• _WHAT TO PRODUCE_: Look below for the line holding "def Obligations.OnlyQinitAndQedgeWriteTheDecoder : Prop" and the line holding "(s.port = .host → ∃ t, exec .minit". Transcribe exactly those lines and all lines between them, nothing more.

• _DATA FOR THIS EXERCISE_:
/-- R58, R97: whichever total order the agents' commands are taken in, the decoder ends in one state. -/
def Obligations.InterleavingDoesNotChangeTheCounts : Prop :=
  ∀ (issued : Agent → List Event) (w₁ w₂ : List Event) (s₁ s₂ t₁ t₂ : State),
    IsTotalOrder issued w₁ → IsTotalOrder issued w₂ → (∀ e ∈ w₁, e.notQinit = true) →
    play (qinitEvent :: w₁) s₁ = .next t₁ → play (qinitEvent :: w₂) s₂ = .next t₂ → t₁.qdec = t₂.qdec

/-- R100: a read answers `wrap_32` of the sum of the deltas counted so far since the last QINIT, and nothing else. -/
def Obligations.ReadAnswersTheAccumulatedCount : Prop :=
  ∀ (w : List Event) (s u : State) (i : Fin 2),
    (∀ e ∈ w, e.notQinit = true) → play (qinitEvent :: w) s = .next u →
    ∃ (t : State) (r : Word), play (qinitEvent :: (w ++ [qreadEvent i])) s = .next t ∧
      t.responses = u.responses ++ [r] ∧ r.toInt = wrap 32 (deltaSum Config.actual 0 (edgesOf i w)) ∧ t.qdec = u.qdec

/-- R99: edges of different encoders commute under every table, and so do a read of one encoder and an edge of the
other. -/
def Obligations.CrossEncoderEdgesCommute : Prop :=
  (∀ (c : Config) (id jd : Fin 4) (a b : Phase) (s : State), id ≠ jd →
    andThen (qedgeUnder c id a s) (qedgeUnder c jd b) = andThen (qedgeUnder c jd b s) (qedgeUnder c id a)) ∧
  (∀ (i j : Fin 2) (b : Phase) (s t : State), i ≠ j →
    play [qreadEvent i, ownPortEvent (.qedge (j.castLE (by decide)) b)] s = .next t →
    ∃ t', play [ownPortEvent (.qedge (j.castLE (by decide)) b), qreadEvent i] s = .next t' ∧ SameArch t t')

/-- R96: QREAD, its faults in their order, its one response, and its frame: no state is written. -/
def Obligations.QreadRespondsWithThePosition : Prop :=
  ∀ (id : Fin 4) (s : State),
    encode (.qread id) = BitVec.ofNat 40 (0x3000000000 + id.val * 2 ^ 32) ∧
    (s.port ≠ .host → exec (.qread id) s = .fault .wrongPort) ∧
    (s.port = .host → s.qdec.init = false → exec (.qread id) s = .fault .uninitialised) ∧
    (s.port = .host → s.qdec.init = true → 2 ≤ id.val → exec (.qread id) s = .fault .badId) ∧
    (s.port = .host → s.qdec.init = true → ∀ i : Fin 2, i.val = id.val →
      ∃ r : Word, exec (.qread id) s = .next { s with responses := s.responses ++ [r] } ∧
        r.toNat = trunc 32 (s.qdec.position[i]).toInt ∧ sext 32 r.toNat = (s.qdec.position[i]).toInt)

/-- R21, R22: only QINIT and QEDGE write `phase` and `position`; no other command and no boundary changes QDEC. -/
def Obligations.OnlyQinitAndQedgeWriteTheDecoder : Prop :=
  ∀ (e : Event) (s t : State), deliver e s = .next t → t.qdec ≠ s.qdec →
    e.instr? = some .qinit ∨ ∃ id raw, e.instr? = some (.qedge id raw)

/-! ### The actuator driver -/

/-- R121: MINIT and its frame. -/
def Obligations.MinitSetsTheDefaults : Prop :=
  encode .minit = 0x4000000000#40 ∧
  ∀ s : State,
    (s.port ≠ .host → exec .minit s = .fault .wrongPort) ∧
    (s.port = .host → ∃ t, exec .minit s = .next t ∧
      (t.motor.period.toNat : Int) = Config.actual.motorPeriod ∧
      t.motor.mctrl = Config.actual.motorMctrlInit ∧ t.motor.emctrl = Config.actual.motorEmctrlInit ∧
      (∀ m : Fin 2, (t.motor.cmd[m]).toInt = Config.actual.motorDefaultPercent m ∧
        (t.motor.cmp[m]).toNat = trunc 32 (motorTicks Config.actual (Config.actual.motorDefaultPercent m))) ∧
      t.motor.cen = 1 ∧ t.motor.init = true ∧ t.motor.cmpAct = s.motor.cmpAct ∧
      t.qdec = s.qdec ∧ t.servo = s.servo ∧ t.port = s.port ∧ t.inputs = s.inputs ∧ t.responses = s.responses)

/-- R123: SINIT and its frame. -/
def Obligations.SinitSetsTheDefaults : Prop :=
  encode .sinit = 0x5000000000#40 ∧
  ∀ s : State,
    (s.port ≠ .host → exec .sinit s = .fault .wrongPort) ∧
    (s.port = .host → ∃ t, exec .sinit s = .next t ∧
      (t.servo.period.toNat : Int) = Config.actual.servoPeriod ∧
      t.servo.mctrl = Config.actual.servoMctrlInit ∧ t.servo.emctrl = Config.actual.servoEmctrlInit ∧
      (∀ ch : Fin 3, ((t.servo.cmd[ch]).val : Int) = Config.actual.servoDefaultDegree ch ∧
        (t.servo.cmp[ch]).toNat = trunc 32 (servoTicks Config.actual (Config.actual.servoDefaultDegree ch))) ∧
      t.servo.cen = 1 ∧ t.servo.init = true ∧ t.servo.cmpAct = s.servo.cmpAct ∧
      t.qdec = s.qdec ∧ t.motor = s.motor ∧ t.port = s.port ∧ t.inputs = s.inputs ∧ t.responses = s.responses)
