theorem encode_smove (id : Fin 4) (degree : Int) :
    encode (.smove id degree) = BitVec.ofNat 40 (0x7000000000 + id.val * 2 ^ 32 + trunc 32 degree) := by
  simp only [encode, formatC, Nat.reducePow, Nat.reduceMul]

/-- The compare register of any angle: `servo_ticks`, with no bit lost. -/
theorem servoCompare_wrapDegree_toNat (c : Config) (degree : Int) :
    ((servoCompare c (wrapDegree degree)).toNat : Int) = servoTicks c degree := by
  rw [servoCompare_toNat, servoTicks_wrapDegree]

section Command
variable {n : Nat} {α : Type} (p : Pwm n α) (ticks : α → Word)

theorem Pwm.command_same (ch : Fin n) (v : α) :
    (p.command ticks ch v).cmd[ch] = v ∧ (p.command ticks ch v).cmp[ch] = ticks v :=
  ⟨set_same _ ch _, set_same _ ch _⟩

theorem Pwm.command_other {ch k : Fin n} (hk : k ≠ ch) (v : α) :
    (p.command ticks ch v).cmd[k] = p.cmd[k] ∧ (p.command ticks ch v).cmp[k] = p.cmp[k] :=
  ⟨set_other _ ch k _ hk, set_other _ ch k _ hk⟩

/-- The second command to a channel writes all that the first one wrote. -/
theorem Pwm.command_command_same (ch : Fin n) (v w : α) :
    (p.command ticks ch v).command ticks ch w = p.command ticks ch w := by
  simp only [Pwm.command, Vector.set_set]

theorem Pwm.command_comm {ch k : Fin n} (h : ch ≠ k) (v w : α) :
    (p.command ticks ch v).command ticks k w = (p.command ticks k w).command ticks ch v := by
  have hval : ch.val ≠ k.val := fun e => h (Fin.ext e)
  simp only [Pwm.command]
  rw [Vector.set_comm _ _ hval, Vector.set_comm _ _ hval]

end Command

/-- Settles O32: the three guards in their order, and then one command to the channel that `id` names. -/
theorem mdutyWritesTheCompareRegister : Obligations.MdutyWritesTheCompareRegister := by
  intro id percent s hrange
  refine ⟨encode_mduty id percent, fun hp => exec_wrongPort hp, fun hp hinit => exec_uninitialised hp hinit,
    fun hp hinit hid => ?_, fun hp hinit m hm => ?_⟩
  · exact exec_badId hp hinit (decide_eq_false (by omega))
  · obtain ⟨hcmd, hcmp⟩ := s.motor.command_same (motorCompare Config.actual) m (storeSigned percent)
    refine ⟨_, mdutyUnder_eq Config.actual percent hp hinit hm, ?_, ?_, fun k hk => s.motor.command_other _ hk _,
      rfl, rfl, rfl, rfl, rfl, rfl, rfl, rfl, rfl, rfl, rfl⟩
    · rw [hcmd, storeSigned_toInt, wrap_of_inArgRange hrange]
    · rw [hcmp, motorCompare_toNat _ hrange]

/-- Settles O33: the three guards in their order, and then one command to the channel that `id` names, with the wrapped
angle. -/
theorem smoveWritesTheWrappedAngle : Obligations.SmoveWritesTheWrappedAngle := by
  intro id degree s _
  refine ⟨encode_smove id degree, fun hp => exec_wrongPort hp, fun hp hinit => exec_uninitialised hp hinit,
    fun hp hinit hid => ?_, fun hp hinit ch hch => ?_⟩
  · exact exec_badId hp hinit (decide_eq_false (by omega))
  · obtain ⟨hcmd, hcmp⟩ := s.servo.command_same (servoCompare Config.actual) ch (wrapDegree degree)
    refine ⟨_, smoveUnder_eq Config.actual degree hp hinit hch, ?_, ?_, ?_, fun k hk => s.servo.command_other _ hk _,
      rfl, rfl, rfl, rfl, rfl, rfl, rfl, rfl, rfl, rfl, rfl⟩
    · rw [hcmd, wrapDegree_val]
    · rw [hcmp, servoCompare, storeUnsigned_toNat, servoTicks_wrapDegree, servoTicks]
    · rw [hcmp, servoCompare_wrapDegree_toNat]

theorem exec_smove_add_period (id : Fin 4) (d k : Int) (s : State) :
    exec (.smove id (d + 180 * k)) s = exec (.smove id d) s := by
  rw [exec_smove, exec_smove, smoveUnder, smoveUnder, wrapDegree_add_period]

/-- R128: what a completed SMOVE leaves in its compare register. -/
theorem exec_smove_cmp {id : Fin 4} {d : Int} {s t : State} {ch : Fin 3} (hch : ch.val = id.val)
    (h : exec (.smove id d) s = .next t) : ((t.servo.cmp[ch]).toNat : Int) = servoTicks Config.actual d := by
  obtain ⟨-, -, k, hk, rfl⟩ := smoveUnder_next.mp h
  obtain rfl : ch = k := Fin.ext (hch.trans hk.symm)
  rw [Pwm.command_cmp, set_same, servoCompare_wrapDegree_toNat]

• _YOUR SOLUTION_:
def Obligations.OnlyQinitAndQedgeWriteTheDecoder : Prop :=
  ∀ (e : Event) (s t : State), deliver e s = .next t → t.qdec ≠ s.qdec →
    e.instr? = some .qinit ∨ ∃ id raw, e.instr? = some (.qedge id raw)

/-! ### The actuator driver -/

/-- R121: MINIT and its frame. -/
def Obligations.MinitSetsTheDefaults : Prop :=
  encode .minit = 0x4000000000#40 ∧
  ∀ s : State,
    (s.port ≠ .host → exec .minit s = .fault .wrongPort) ∧
    (s.port = .host → ∃ t, exec .minit s = .next t ∧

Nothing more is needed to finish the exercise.